В поле зрения Ники попадает скованный юноша в зеленой ливрее и такого же цвета коротких штанах с отворотами. Его густые темные волосы вьются мелким барашком, а на округлом простодушном лице проступает пот.

– Леди Джульетта, это не по правилам, – шепчет Бернардо. – Нас могут увидеть.

Девушка фыркает, и на мгновение в выражении ее лица проскальзывает схожесть с Паолой. Профиль, поворот головы, надменно вскинутые брови.

В замке устроили маскарад, а это родственники Паолы и Стефано.

Но почему‑то Нике с трудом верится в подобное объяснение. Она встает и демонстративно кашляет, поражаясь, как подростки до сих пор ее не заметили.

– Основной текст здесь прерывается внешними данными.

-- ==== Sys2Proof/Machine/Cq.lean ====
section
/-! DEFINITION. Completion queues (R324 to R328): room, the write of a completion entry, the moderation round, and MSI-X
messages (R268, R328). -/
namespace Sys2Proof.Machine
open Sys2Proof

/-- Register offset of word i of the MSI-X pending array that holds vector v, and its bit (R268, PCI Express layout). -/
def pbaPos (v : Nat) : Nat × Nat := (0x1400 + v / 16, (if v / 8 % 2 = 0 then 8 else 0) + v % 8)

/-- MSI-X vector v cannot be sent now: masked, in D3hot, or Bus Master Enable or MSI-X Enable is 0 (R266, R268, R328). -/
def msixHeld (v : Nat) (s : State) : Bool :=
  s.bulk.fnMask || s.bulk.d3 || !s.bulk.bme || !s.bulk.msixEn || bit (rg 0xB (0x1000 + 8 * v + 6) s) 8

/-- The value of words in host byte order, the first byte least significant (R268). -/
def hostVal : List Word → Nat
  | [] => 0
  | w :: ws => w.toNat / 256 + w.toNat % 256 * 256 + 65536 * hostVal ws

/-- The message of MSI-X vector v: address and data of its table entry (R268). -/
def msixMsg (v : Nat) (s : State) : MsixMsg :=
  { vec := v
    addr := BitVec.ofNat 64 (hostVal ((span (0x1000 + 8 * v) 4).map fun o => rg 0xB o s))
    data := BitVec.ofNat 32 (hostVal ((span (0x1004 + 8 * v) 2).map fun o => rg 0xB o s)) }

/-- Send MSI-X vector v, or set its pending bit (R328). -/
def msixSend (v : Nat) (s : State) : State :=
  let p := pbaPos v
  if msixHeld v s then setRgBit 0xB p.1 p.2 true s
  else { s with bulk := { s.bulk with msix := s.bulk.msix ++ [msixMsg v s] } }

/-- Send every pending vector that is no longer held (R328). -/
def msixRelease (s : State) : State :=
  forAll (span 0 65) (fun v t =>
    let p := pbaPos v
    if bit (rg 0xB p.1 t) p.2 && !msixHeld v t then msixSend v (setRgBit 0xB p.1 p.2 false t) else t) s

/-- Register offset of completion queue n. -/
def cqOfs (n : Nat) : Nat := 0x800 + 16 * n
/-- CQ_CTL. -/
def cqCtl (n : Nat) (s : State) : Word := rg 1 (cqOfs n) s
/-- The queue is enabled and initialised. -/
def cqOpen (n : Nat) (s : State) : Bool := bit (cqCtl n s) 15 && (cq n s).ready
/-- Entries of the ring. -/
def cqSize (n : Nat) (s : State) : Nat := 2 ^ fld (cqCtl n s) 12 8
/-- Word address of entry i of the ring. -/
def cqAddr (n i : Nat) (s : State) : Nat := rgs 1 (cqOfs n + 1) 2 s + 16 * i
/-- CQ_PI. -/
def cqPi (n : Nat) (s : State) : Nat := (rg 1 (cqOfs n + 7) s).toNat

/-- The word at a global address as the host interface reads it; none where it is no memory or was never written. -/
def peekWord (a : Nat) (s : State) : Option Word :=
  match place none none a s with
  | .mem k => memWord k s
  | _ => none

/-- Write words at a global address that is memory; elsewhere nothing is written. -/
def pokeWords (a : Nat) : List Word → State → State
  | [], s => s
  | w :: ws, s => pokeWords (a + 1) ws (match place none none a s with | .mem k => memStore [(k, w)] s | _ => s)

/-- The entry at CQ_PI is the device's (R325). A ring the device cannot read counts as full. -/
def cqRoom (n : Nat) (s : State) : Bool :=
  cqOpen n s && (match peekWord (cqAddr n (cqPi n s) s) s with | some w => bit w 15 | none => false)

/-- DSEQ and HSEQ run from 1 to 0xFFFF and wrap to 1 (R321, R326). -/
def seqNext (w : Word) : Word := if w = 0xFFFF then 1 else w + 1

/-- The words SB0 to SB6 of a status (R80). -/
def statusBlock (st : Status) : List Word :=
  [st.dstatX ++ st.dstat, st.cstat, st.resid, wordOf 2 0 st.lastCcw.toNat, wordOf 2 1 st.lastCcw.toNat,
   wd (st.endc * 8192 + (if st.late then 4096 else 0) + st.opres.toNat * 256 + st.pcode.toNat), st.aux]

/-- ASSERT of queue n (R327). -/
def cqAssert (n : Nat) (s : State) : Bool :=
  let q := cq n s
  decide (fld (rg 1 (cqOfs n + 3) s) 7 0 ≤ q.round) || q.timerExp ||
    (rg 1 (cqOfs n + 4) s == 0 && decide (0 < q.round))

/-- Sample ASSERT; a rise sends the queue's MSI-X vector when CQ_CTL.MSIX is 1 (R327, R328). -/
def cqSample (n : Nat) (s : State) : State :=
  let a := cqAssert n s
  let s1 := modCq n (fun q => { q with asserted := a }) s
  if a && !(cq n s).asserted && bit (cqCtl n s) 14 then msixSend n s1 else s1

/-- Write a completion entry at CQ_PI: w1 to w15, then w0 with OWN = 0; DSEQ and CQ_PI advance, the post counts and joins
the round (R324 to R327). SUBCH is 25 bits, [31:25] of its pair 0 (R4). -/
def cqWrite (n : Nat) (st : Status) (s : State) : State :=
  let a := cqAddr n (cqPi n s) s
  let dseq := rg 1 (cqOfs n + 5) s
  let dev := (fld (rg 0xC 3 s) 11 0) * 8192 + st.subch.toNat % 8192
  let subch := if st.kind = 1 then st.subch.toNat % 2 ^ 25 else dev
  let s1 := pokeWords (a + 1) ([dseq, st.hseq] ++ wordsOf 2 subch ++ statusBlock st ++ wordsOf 4 st.dtb) s
  let s2 := pokeWords a [wd (st.kind * 4096)] s1
  let s3 := setRg 1 (cqOfs n + 5) (seqNext dseq) (setRg 1 (cqOfs n + 7) (wd ((cqPi n s + 1) % cqSize n s)) s2)
  let s4 := count 1 (cqOfs n + 10) s3
  let s5 := modCq n (fun q => { q with
    round := min 65535 (q.round + 1)
    timerOn := q.timerOn || (q.round == 0 && rg 1 (cqOfs n + 4) s != 0)
    sinceClaim := if hevInSvc (n + 1) s then q.sinceClaim + 1 else q.sinceClaim }) s4
  cqSample n s5

end Sys2Proof.Machine
end

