-- ==== Sys2Proof/Machine/Fifo.lean ====
section
/-! DEFINITION. FIFO words: arrival, pop, flush and drop (R197 to R201), and the delivery of a DSTAT by a status post
(R209, R263). -/
namespace Sys2Proof.Machine
open Sys2Proof

/-- Word address of FIFO_LVL or LN_FIFO_LVL of FIFO k. -/
def fifoLvlAddr (k : Nat) : Nat := fifoCtlAddr k + 1

/-- Count m words in FIFO_DROP_CNT; lane FIFOs have no such counter. -/
def fifoDropped (k m : Nat) (s : State) : State :=
  if fifoIsLane k then s else countBy (bGrt (k / 8)) (0x422 + 4 * (k % 8)) m s

/-- FIFO_LVL of FIFO k as read: DROPPING, DLATE and the words held. -/
def fifoLvl (k : Nat) (s : State) : Word :=
  wd (b2n (fifo k s).dropping * 32768 + fld (reg (fifoLvlAddr k) s) 14 14 * 16384 + (fifo k s).q.length)

/-- FIFO k is the TXD of a lane that discards the rest of a frame it cut short (R260). -/
def txdCut (k : Nat) (s : State) : Bool := fifoIsLane k && k % 4 == 2 && (lane ((k - 512) / 4) s).discard

/-- EOP words of a list. -/
def eops (ws : List FWord) : Nat := (ws.filter fun w => w.eop).length

/-- n EOP words at the head of TXD k are discarded: fewer frames are ahead of the one that an armed post covers, or that
frame itself is gone (R263). -/
def txdLost (k n : Nat) (s : State) : State :=
  if !(fifoIsLane k && k % 4 == 2) then s
  else modLane ((k - 512) / 4) (fun l =>
    let q := l.ahead - (if l.sending && l.txWords.any (fun w => w.eop) then 1 else 0)
    { l with ahead := l.ahead - min q n, lost := l.lost || (l.post.isSome && decide (q < n)) }) s

/-- A word arrives at a FIFO: in drop mode it is discarded, up to and including the next EOP word (R201). -/
def fifoPut (k : Nat) (w : FWord) (s : State) : State :=
  if txdCut k s then modLane ((k - 512) / 4) (fun l => { l with discard := !w.eop })
    (modFifo k (fun f => { f with dropping := f.dropping && !w.eop }) s)
  else if (fifo k s).dropping then fifoDropped k 1 (modFifo k (fun f => { f with dropping := !w.eop }) s)
  else modFifo k (fun f => { f with q := f.q ++ [w] }) s

/-- Several words arrive in order. -/
def fifoPuts (k : Nat) (ws : List FWord) (s : State) : State := ws.foldl (fun t w => fifoPut k w t) s

/-- The word a pop would take: none when the FIFO is empty or its head is reserved by a started burst (R248). -/
def fifoHead (k : Nat) (s : State) : Option FWord := if (fifo k s).rsv = 0 then (fifo k s).q.head? else none

/-- Take the head word out of FIFO k. -/
def fifoTake (k : Nat) (s : State) : State :=
  modFifo k (fun f => { f with
    q := f.q.drop 1
    mid := match f.q.head? with | some w => !w.eop | none => f.mid
    part := match f.q.head? with | some w => !w.eop | none => f.part }) s

/-- FLUSH: every word not reserved by a started burst is discarded, and drop mode ends (R200). -/
def fifoFlush (k : Nat) (s : State) : State :=
  modFifo k (fun f => { f with
    q := f.q.take f.rsv, dropping := false, part := f.part && !(f.q.drop f.rsv).any fun w => w.eop })
    (txdLost k (eops ((fifo k s).q.drop (fifo k s).rsv)) s)

/-- The sequencer learns of a drop on its outbound FIFO (R201): the FIFO's drop bit and the DRP flag. -/
def fifoMarkDrop (k : Nat) (s : State) : State :=
  if !fifoInbound k && !fifoIsLane k && (fifo k s).part then
    modGrate (k / 8) (fun g => { g with flags := g.flags ||| 1 })
      (modFifo k (fun f => { f with dropBit := true, part := false }) s)
  else s

/-- DROP (R201). -/
def fifoDropCmd (k : Nat) (s : State) : State :=
  let f := fifo k s
  let un := f.q.drop f.rsv
  if f.dropping then s
  else if (f.q.take f.rsv).any (fun w => w.eop) then
    setReg (fifoLvlAddr k) (setBit (reg (fifoLvlAddr k) s) 14 true) s
  else if un.any (fun w => w.eop) then
    let keep := (un.dropWhile fun w => !w.eop).drop 1
    fifoMarkDrop k (fifoDropped k (un.length - keep.length)
      (modFifo k (fun x => { x with q := x.q.take x.rsv ++ keep }) (txdLost k 1 s)))
  else
    fifoMarkDrop k (fifoDropped k un.length (modFifo k (fun x => { x with q := x.q.take x.rsv, dropping := true }) s))

/-- A DSTAT is on its way to the bellows of a subchannel (R92, R209). -/
def postTo (sub : Nat) (d : Byte) (pf : Bool) (s : State) : State :=
  modSch sub (fun x => { x with arriving := x.arriving ++ [(d, pf)] }) s

end Sys2Proof.Machine
end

Но ничего не меняется, она все так же остается для них невидимкой.

– Не будь занудой. – Итальянка громко хохочет и ловит широкую ладонь Бернардо. Тянет на себя, и юноша, как безвольный раб, поддается. Джульетта толкает парня на соседнее кресло и юрко перемещается к нему на колени. – Отец уехал до конца дня, мы одни. – Она игриво прикусывает нижнюю губу и тонкими пальчиками проводит по пугливому лицу Бернардо.

– Но слуги…

– Слуги ничего не скажут! – отрезает Джульетта.

– Но ведь я тоже…

– Нет! – Девушка сердито складывает веер и шлепает им по плечу юноши. А затем легкомысленно кидает за спину. – Ты не слуга. Ты – мой возлюбленный, – нежно добавляет она.

Ника ошеломленно встряхивает головой, но мысли продолжают в беспорядочном хаосе копошиться в голове. Сердце снова ускоряет бег, и его стук эхом отдается в висках. Она ловит взгляд Бернардо. Смотрит прямо в его темные, наивные глаза. И понимает, что он не видит ее.

– Поцелуй меня, – приказывает Джульетта.

Именно приказывает, хотя ласковыми жестами пытается выдать слова за просьбу. Но юная графиня плохо умеет притворяться. А в том, что девушка – графиня, Ника больше не сомневается.

Бернардо неумело ловит губы Джульетты своими и обнимает хрупкое тело девушки, словно она деревянная статуя. Он даже не пытается прикрыть глаза, в которых отчетливо читается страх.

Ника осторожно заходит в комнату и обходит молодых со стороны. Руки неосознанно ищут фотоаппарат. Но его нет. И Ника вновь вспоминает, что до сих пор не выяснила, что происходит.

– Извините! – Она делает очередную попытку привлечь к себе внимание, но парочка игнорирует ее. Либо она действительно для них не существует.

Ника морщится и глухо рычит. Слепой слуга и капризная графиня решили разыграть ее вместе с хозяевами, не иначе! Она резко подходит к ним и пытается схватить Джульетту за руку, но пальцы проходят сквозь тело девушки, ни капли ее не затронув.

Ника застывает на месте, парализованная горьким страхом, который, как молния, бьет по темечку. Смотрит на дрожащую руку, будто она принадлежит не ей. Холод возвращается, медленно ползет по телу, напоминает змей. Шипящих, мерзких и склизких.

– Ай!

Звонкий голос графини работает хлеще будильника. Ника отшатывается и переводит взгляд на подростков. Теперь внимательно ловит каждое их слово, уже не обращая на странный акцент и исковерканные слова никакого внимания.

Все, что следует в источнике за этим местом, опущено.